Dataset records =
──────────
-- ==== Sys2Proof/Machine/Frequency.lean ====
section
/-! DEFINITION. The FrequencyModel and its command COUNT (41_frequency_model.md R180, R181). -/

namespace Sys2Proof.Machine

/-- The frequency table of a byte string: entry `s` is how often `s` occurs, stored in 32 bits (R181). -/
def countTable (bytes : List Byte) : Vector Word 256 :=
  tabulate fun b => BitVec.ofNat 32 (bytes.count b)

/-- FREQ ← f, NSYM ← #{ s | f[s] > 0 } (R181). -/
def State.setFreq (s : State) (f : Vector Word 256) : State :=
  { s with freq := f, nsym := BitVec.ofNat 32 (symbolsOf f).length }

/-- COUNT's rule without the input bound, as COMPRESS runs it (47_entry_points.md R290). -/
def countBody (s : State) : Except Stop State := do
  let bytes ← inBytes s 0 s.inLen.toNat
  .ok (s.setFreq (countTable bytes))

/-- COUNT (R181). -/
def execCount (s : State) : Host.Outcome State Fault Refusal :=
  .next (complete false s (do checkInLen s; countBody s))

end Sys2Proof.Machine
end

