-- ==== Sys2Proof/Laws/Flags.lean ====
section
/-! SUPPORT. STATUS bit by bit (10_state.md R36, R37). -/

namespace Sys2Proof.Machine

theorem status_bit (s : State) (k : Nat) : s.status.getLsbD k =
    if k = 0 then s.busy
    else if k = 1 then s.done
    else if k = 2 then s.err
    else if 4 ≤ k ∧ k < 8 then s.errcode.getLsbD (k - 4)
    else if k = 8 then s.berr
    else if k = 9 then s.busywr
    else if k = 16 then s.treeValid
    else if k = 17 then s.treeBuilt
    else if k = 18 then s.codesValid
    else false := by
  by_cases h : k < 32
  · simp only [State.status, BitVec.getLsbD_append, BitVec.getLsbD_ofBool, BitVec.getLsbD_zero]
    interval_cases k <;> simp
  · rw [BitVec.getLsbD_of_ge _ _ (by omega)]
    repeat rw [if_neg (by omega)]

theorem status_errcode (s : State) : s.status.extractLsb' 4 4 = s.errcode := by
  apply BitVec.eq_of_getLsbD_eq
  intro i hi
  rw [BitVec.getLsbD_extractLsb', status_bit, decide_eq_true hi, Bool.true_and, if_neg (by omega), if_neg (by omega),
    if_neg (by omega), if_pos (by omega), Nat.add_sub_cancel_left]

end Sys2Proof.Machine
end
──────────
What to work on = Filter the lines above so that only those with the string "omega" remain, then copy them.

Problem solution =
  · rw [BitVec.getLsbD_of_ge _ _ (by omega)]
    repeat rw [if_neg (by omega)]
  rw [BitVec.getLsbD_extractLsb', status_bit, decide_eq_true hi, Bool.true_and, if_neg (by omega), if_neg (by omega),
    if_neg (by omega), if_pos (by omega), Nat.add_sub_cancel_left]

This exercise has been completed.